Database Schema Changes
Assumes Postgres. If the existing app uses a different database, adapt accordingly - pgvector is strongly preferred for embedding storage at this scale.
New extension
CREATE EXTENSION IF NOT EXISTS vector;
New tables
-- Raw WD14 tagger output, one row per (image, tag, model_version)

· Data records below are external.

/-- `msg_dispatch()` with none of the message left (R197). -/
theorem msgDispatch_of_none_left (d : Bool) {mlen mpos : Len} (hend : mlen.toNat ≤ mpos.toNat) :
    msgDispatch d mlen mpos = Phase.finRound := by
  unfold msgDispatch Config.blockBytes
  rw [if_neg (by omega), if_neg (by omega)]

-- the three commands and ZEROIZE

/-- NOP never stops and hands its state on (R191). -/
theorem exec_nop (s : State) : exec .nop s = .next s := rfl

/-- ENC never stops: it is the acceptance step with direction 0 (R192). -/
theorem exec_enc (s : State) : exec .enc s = .next (acceptCommand false s) := rfl

/-- DEC never stops: it is the acceptance step with direction 1 (R193). -/
theorem exec_dec (s : State) : exec .dec s = .next (acceptCommand true s) := rfl

/-- The code an operation ends with is 1 after a failed verification and 0 otherwise (R205). -/
theorem outcomeCode_eq (failed : Bool) : outcomeCode failed = if failed then 1#2 else 0#2 := by
  cases failed <;> rfl

/-- The erased state is seven zero words (R205). -/
theorem CipherState.zero_eq : CipherState.zero = ⟨0, 0, 0, 0, 0, 0, 0⟩ := rfl

/-- ZEROIZE never stops: it erases what the operation worked on, reports, and returns to IDLE (R205). -/
theorem exec_zeroize (s : State) :
    exec .zeroize s = .next { s with
      S := CipherState.zero, W := 0, T := 0, rnd := 0, adpos := 0, mpos := 0, done := true,
      err := outcomeCode s.fail, fail := false, phase := Phase.idle } := rfl

-- the statements

/-- Settles O23: each clause is the equation of its dispatch function for that range of bytes that remain. None of
them needs the two bounds on the positions. -/
theorem dispatchFunctions : Obligations.DispatchFunctions := fun dir _ _ mlen mpos _ _ =>
  ⟨adDispatch_of_block_left dir mlen mpos,
    adDispatch_of_remainder dir mlen mpos,
    fun hend => adDispatch_of_none_left dir mlen mpos hend.ge,
    msgDispatch_of_block_left dir,
    msgDispatch_of_remainder dir,
    fun hend => msgDispatch_of_none_left dir hend.ge⟩

/-- Settles O15: NOP's rule, which asks nothing of the phase. -/
theorem nopChangesNothing : Obligations.NopChangesNothing := exec_nop

/-- Settles O16: ENC's rule, with what the acceptance step is while idle and while busy. -/
theorem encAcceptance : Obligations.EncAcceptance := by
  refine fun s => ⟨fun hidle => ?accepted, fun hbusy => ?ignored⟩
  case accepted => rw [exec_enc, acceptCommand_idle hidle]
  case ignored => rw [exec_enc, acceptCommand_busy hbusy]

/-- Settles O17: DEC's rule, with what the acceptance step is while idle and while busy. -/
theorem decAcceptance : Obligations.DecAcceptance := by
  refine fun s => ⟨fun hidle => ?accepted, fun hbusy => ?ignored⟩
  case accepted => rw [exec_dec, acceptCommand_idle hidle]
  case ignored => rw [exec_dec, acceptCommand_busy hbusy]

/-- Settles O19: ZEROIZE's rule, with the erased state words and the outcome code written out. -/
theorem zeroizeErasesAndReports : Obligations.ZeroizeErasesAndReports := fun s => by
  rw [exec_zeroize, outcomeCode_eq, CipherState.zero_eq]

end Sys2Proof.Machine

/-! PROOF of the statement about the conditions (60_exceptions.md): an illegal command word (R194, R222, R232).
First the words the command decoder refuses, what raising `ILLEGAL_CMD` changes, and a step at a refused command
word, then the statement. -/

namespace Sys2Proof.Machine

/-- The command decoder answers a word of no command with an error (R94, R95). -/
theorem decodeCmd_error_of_ge_three {c : BitVec 8} (h3 : 3 ≤ c.toNat) : ∃ e, decodeCmd c = .error e := by
  cases hdec : decodeCmd c with
  | error e => exact ⟨e, rfl⟩
  | ok i =>
    obtain ⟨-, -, -, hrefused⟩ := commandDecoderIsTotal c
    exact absurd hdec (hrefused h3 i)

/-- Raising `ILLEGAL_CMD` writes the two fields `ERR` and `DONE` and no other (R222, R232). -/
theorem raise_illegalCmd_eq (s : State) : raise .illegalCmd s = { s with done := false, err := 2#2 } := rfl

/-- While `BUSY` = 0 a write of a word that the command decoder refuses raises `ILLEGAL_CMD` (R194). -/
theorem step_cmd_of_decode_error {s : State} {c : BitVec 8} {e : DecodeError} {rest : List HostLine}
    (hp : s.phase = Phase.idle) (hs : s.script = .wr (.cmd c) :: rest) (hdec : decodeCmd c = .error e) :
    step s = .next (raise .illegalCmd { s with script := rest }) := by
  have hb : busy { s with script := rest } = false := busy_eq_false.2 hp
  simp [step, fetch, hs, fetchWrite, hb, hdec]

/-- Settles O6: the decoder refuses the word, so the step raises `ILLEGAL_CMD`, which writes `ERR` and `DONE`. -/
theorem illegalCommandOnlySetsErr : Obligations.IllegalCommandOnlySetsErr := by
  intro s c rest hp hs h3
  obtain ⟨e, hdec⟩ := decodeCmd_error_of_ge_three h3
  rw [step_cmd_of_decode_error hp hs hdec, raise_illegalCmd_eq]

end Sys2Proof.Machine

/-! PROOFS of the statements about the phases of an operation: initialization (41_initialization.md R134),
absorption of the associated data (42_ad_absorption.md R145), and finalization (45_finalization.md R175). Each is
the induction over its rounds or its blocks, put together with the single steps around it. -/

namespace Sys2Proof.Machine

-- one more step at the end of a run, and a number of blocks

/-- A run and one step more. -/
theorem run_snoc {k : Nat} {s t u : State} (h : run k s = .next t) (hstep : step t = .next u) :
    run (k + 1) s = .next u :=
  (run_add h).trans (run_one hstep)

/-- Every block of a string starts inside it (R97). -/
theorem block_start_lt {l i : Nat} (hi : i < blockCount l) : 32 * i < l := by
  unfold blockCount at hi; omega

/-- The blocks of a string together are the whole of it (R97). -/
theorem min_block_end (l : Nat) : min (32 * blockCount l) l = l := by
  unfold blockCount; omega

-- the single steps

/-- INIT_LOAD, the machine's step (R131). -/
theorem step_initLoad {s : State} (hs : s.script = []) (hp : s.phase = Phase.initLoad) :
    step s = .next { s with
      S := loadState s.key s.nonce, rnd := 0, adpos := 0, mpos := 0, fail := false,
      phase := Phase.initRound } := by
  rw [step_core hs, hp]; exact exec_initLoad s

/-- INIT_WHITEN, the machine's step (R133). -/
theorem step_initWhiten {s : State} (hs : s.script = []) (hp : s.phase = Phase.initWhiten) :
    step s = .next { s with
      S := whiten s.S s.key, phase := adDispatch s.dir s.adlen s.adpos s.mlen s.mpos } := by
  rw [step_core hs, hp]; exact exec_initWhiten s

/-- TAG_DERIVE, the machine's step (R174). -/
theorem step_tagDerive {s : State} (hs : s.script = []) (hp : s.phase = Phase.tagDerive) :
    step s = .next { s with
      T := foldTag s.S, phase := if s.dir then Phase.tagVerify else Phase.tagWrite } := by
  rw [step_core hs, hp]; exact exec_tagDerive s

-- the absorption of the associated data

/-- The AD phase after `j` blocks: they are absorbed, and `ADPOS` is the end of the last of them (R145). -/
theorem run_ad {s : State} (hs : s.script = []) (hpos : s.adpos = 0)
    (hp : s.phase = adDispatch s.dir s.adlen 0 s.mlen s.mpos) (j : Nat) (hj : j ≤ blockCount s.adlen.toNat) :
    ∃ (w : W256) (p : Len), p.toNat = min (32 * j) s.adlen.toNat ∧
      run j s = .next { s with
        S := absorbAt s.S s.adBytes j, W := w, adpos := p
        phase := adDispatch s.dir s.adlen p s.mlen s.mpos } := by
  induction j with
  | zero =>
    refine ⟨s.W, 0, by simp, ?_⟩
    rw [run_zero, ← hp, ← hpos]
    rfl
  | succ j ih =>
    obtain ⟨w, p, hend, hrun⟩ := ih (by omega)
    have hlt : 32 * j < s.adlen.toNat := block_start_lt hj
    obtain ⟨w', p', hend', hstep⟩ := @step_ad { s with
      S := absorbAt s.S s.adBytes j, W := w, adpos := p
      phase := adDispatch s.dir s.adlen p s.mlen s.mpos } j hs hlt (hend.trans (by omega)) rfl
    exact ⟨w', p', hend', run_snoc hrun hstep⟩

-- the statements

/-- Settles O44: the load, the sixteen rounds of the loop, and the whitening. -/
theorem initializationIsInit : Obligations.InitializationIsInit := by
  intro s hs hp
  have hload := run_one (step_initLoad hs hp)
  have hrounds := @run_roundLoop (fun _ _ => Config.z0) (fun _ _ => Config.z1) _ _
    (fun _ => step_initRound) 15 { s with
      S := loadState s.key s.nonce, rnd := 0, adpos := 0, mpos := 0, fail := false,
      phase := Phase.initRound } hs rfl rfl
  exact run_snoc ((run_add hload).trans hrounds) (step_initWhiten hs rfl)

/-- Settles O45: the induction over the blocks at the last of them, where the AD dispatch is the message's. -/
theorem adPhaseIsAbsorb : Obligations.AdPhaseIsAbsorb := by
  intro s hs hpos hp
  obtain ⟨w, p, hend, hrun⟩ := run_ad hs hpos hp _ le_rfl
  rw [min_block_end] at hend
  obtain rfl : p = s.adlen := BitVec.eq_of_toNat_eq hend
  rw [adDispatch_of_none_left _ _ _ le_rfl] at hrun
  refine ⟨w, hrun.trans ?_⟩
  rw [absorb, State.adBytes, Memory.length_read]

/-- Settles O46: the sixteen rounds of the loop, and the fold. -/
theorem finalizationIsFinalize : Obligations.FinalizationIsFinalize := by
  intro s hs hp hr
  have hrounds := @run_roundLoop (fun adlen _ => lengthWord adlen) (fun _ mlen => lengthWord mlen) _ _
    (fun _ => step_finRound) 15 s hs hp (by rw [hr]; rfl)
  refine (run_snoc hrounds (step_tagDerive hs rfl)).trans ?_
  rw [finalizeTag, hr]
  rfl

end Sys2Proof.Machine

/-! PROOFS of the statements that decryption undoes encryption, one block at a time (43_block_encrypt_decrypt.md
R155, 44_partial_block.md R165). First the one fact both rest on, `plainBlock_encrypted`: a block and its ciphertext
differ by a keystream that does not depend on either; then the statements. -/

namespace Sys2Proof.Machine

-- a block and its encryption

/-- Decrypting the real bytes of an encrypted block recovers the zero-padded plaintext, all 32 bytes of it (R155,
R165, R207). -/
theorem plainBlock_encrypted (S : CipherState) (b : List Byte) :
    plainBlock S (toBytes (cipherBlock S (block b)) b.length) = block b := by
  refine eq_of_bytes (show 256 = 8 * 32 from rfl) fun i h32 => ?_
  rw [plainBlock, byteAt_keepBytes _ _ _ h32, length_toBytes]
  by_cases hi : i < b.length
  · have hreal : byteAt (block (toBytes (cipherBlock S (block b)) b.length)) i =
        byteAt (cipherBlock S (block b)) i := by
      rw [byteAt_block _ _ h32, List.getD_eq_getElem _ _ (by rwa [length_toBytes]), getElem_toBytes]
    rw [if_pos hi, byteAt_cipherBlock _ _ _ h32, hreal, byteAt_cipherBlock _ _ _ h32, ← BitVec.xor_assoc,
      BitVec.xor_self, BitVec.zero_xor]
  · rw [if_neg hi, byteAt_block _ _ h32, List.getD_eq_default _ _ (Nat.le_of_not_lt hi)]

/-- A space that holds a written string reads as that string (R64, R65). -/
theorem Memory.read_eq_of_write {m m' out : Memory} (hm : m.wf) {a a' n : Nat} {v : W256}
    (hout : out = m.write a (toBytes v n)) (h : ∀ i, i < n → m'.get (a' + i) = out.get (a + i)) :
    m'.read a' n = toBytes v n := by
  rw [Memory.read_congr h, hout]
  simpa using Memory.read_write hm a (toBytes v n)

/-- A byte of a zero-padded block written to a space is the byte it was read from (R64, R65). -/
theorem get_write_block_read {m m' out : Memory} (hm : m.wf) {a a' n i : Nat}
    (hout : out = m.write a (toBytes (block (m'.read a' n)) n)) (hi : i < n) (h32 : i < 32) :
    out.get (a + i) = m'.get (a' + i) := by
  rw [hout, Memory.get_write_toBytes hm _ _ hi, byteAt_block_read _ _ _ _ h32, if_pos hi]

-- the statements

/-- Settles O28: DEC_FULL reads what ENC_FULL wrote, and XORing with the same keystream twice gives the block back.
-/
theorem decFullInvertsEncFull : Obligations.DecFullInvertsEncFull := by
  intro s t u v hswf huwf henc hdec hS hin
  obtain ⟨-, sout, hsout, rfl⟩ := execEncFull_next henc
  obtain ⟨-, uout, huout, rfl⟩ := execDecFull_next hdec
  have hplain : cipherBlock u.S (block (u.inp.read u.mpos.toNat 32)) = block (s.inp.read s.mpos.toNat 32) := by
    rw [Memory.read_eq_of_write hswf hsout hin, block_toBytes, hS, cipherBlock_cipherBlock]
  rw [hplain] at huout
  refine ⟨?state, fun i h32 => get_write_block_read huwf huout h32 h32⟩
  case state => exact congrArg₂ absorbBlock hS hplain

/-- Settles O31: DEC_PART reads the real bytes that ENC_PART wrote, from which its block is the zero-padded plaintext.
-/
theorem decPartInvertsEncPart : Obligations.DecPartInvertsEncPart := by
  intro s t u v hswf huwf henc hdec hS _ hpart hlen hin
  obtain ⟨n, sout, hsn, hn, hsout, rfl⟩ := execEncPart_next henc
  obtain ⟨n', uout, hun, -, huout, rfl⟩ := execDecPart_next hdec
  obtain rfl : n' = n := by omega
  have hread : u.inp.read u.mpos.toNat n' = _ :=
    Memory.read_eq_of_write hswf hsout fun i hi => hin i (by omega)
  have hplain : keepBytes (cipherBlock u.S (block (u.inp.read u.mpos.toNat n'))) n' =
      block (s.inp.read s.mpos.toNat n') := by
    have h := plainBlock_encrypted s.S (s.inp.read s.mpos.toNat n')
    rw [plainBlock, length_toBytes, Memory.length_read] at h
    rw [hread, hS, h]
  rw [hplain] at huout
  refine ⟨?state, ?buffer, fun i hi => get_write_block_read huwf huout (by omega) (by omega)⟩
  case state => exact congrArg₂ absorbBlock hS hplain
  case buffer => exact hplain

CREATE TABLE image_tag_predictions (
id BIGSERIAL PRIMARY KEY,
image_id BIGINT NOT NULL REFERENCES images(id) ON DELETE CASCADE,
tag_name TEXT NOT NULL,
tag_category TEXT NOT NULL, -- 'general', 'character', 'copyright', 'rating', 'meta'
confidence REAL NOT NULL,
model_version TEXT NOT NULL, -- e.g. 'wd-eva02-large-tagger-v3'
created_at TIMESTAMPTZ NOT NULL DEFAULT NOW()
);
CREATE INDEX idx_tag_predictions_image ON image_tag_predictions(image_id);
CREATE INDEX idx_tag_predictions_tag ON image_tag_predictions(tag_name);
CREATE INDEX idx_tag_predictions_model ON image_tag_predictions(model_version);
-- Image embeddings for similarity search
CREATE TABLE image_embeddings (
image_id BIGINT NOT NULL REFERENCES images(id) ON DELETE CASCADE,
model_version TEXT NOT NULL,
embedding vector(1152) NOT NULL, -- adjust dimension to match chosen model
created_at TIMESTAMPTZ NOT NULL DEFAULT NOW(),
PRIMARY KEY (image_id, model_version)
);
-- HNSW index for fast nearest-neighbor search
CREATE INDEX idx_embeddings_hnsw ON image_embeddings
USING hnsw (embedding vector_cosine_ops);
-- Cached centroid embeddings per character, for fast suggestion queries
CREATE TABLE character_reference_embeddings (
character_tag TEXT NOT NULL,
model_version TEXT NOT NULL,
centroid vector(1152) NOT NULL,
reference_count INTEGER NOT NULL, -- how many confirmed images contributed
computed_at TIMESTAMPTZ NOT NULL DEFAULT NOW(),
PRIMARY KEY (character_tag, model_version)
);
-- Tracks user decisions on suggestions for future tuning/reranking
CREATE TABLE suggestion_feedback (
id BIGSERIAL PRIMARY KEY,
image_id BIGINT NOT NULL REFERENCES images(id) ON DELETE CASCADE,
tag_name TEXT NOT NULL,
suggestion_source TEXT NOT NULL, -- 'wd14' or 'embedding_similarity'
confidence REAL NOT NULL,
decision TEXT NOT NULL, -- 'accepted' or 'rejected'
decided_at TIMESTAMPTZ NOT NULL DEFAULT NOW()
);
CREATE INDEX idx_feedback_image ON suggestion_feedback(image_id);
CREATE INDEX idx_feedback_tag ON suggestion_feedback(tag_name);
Configuration table (or use existing config system)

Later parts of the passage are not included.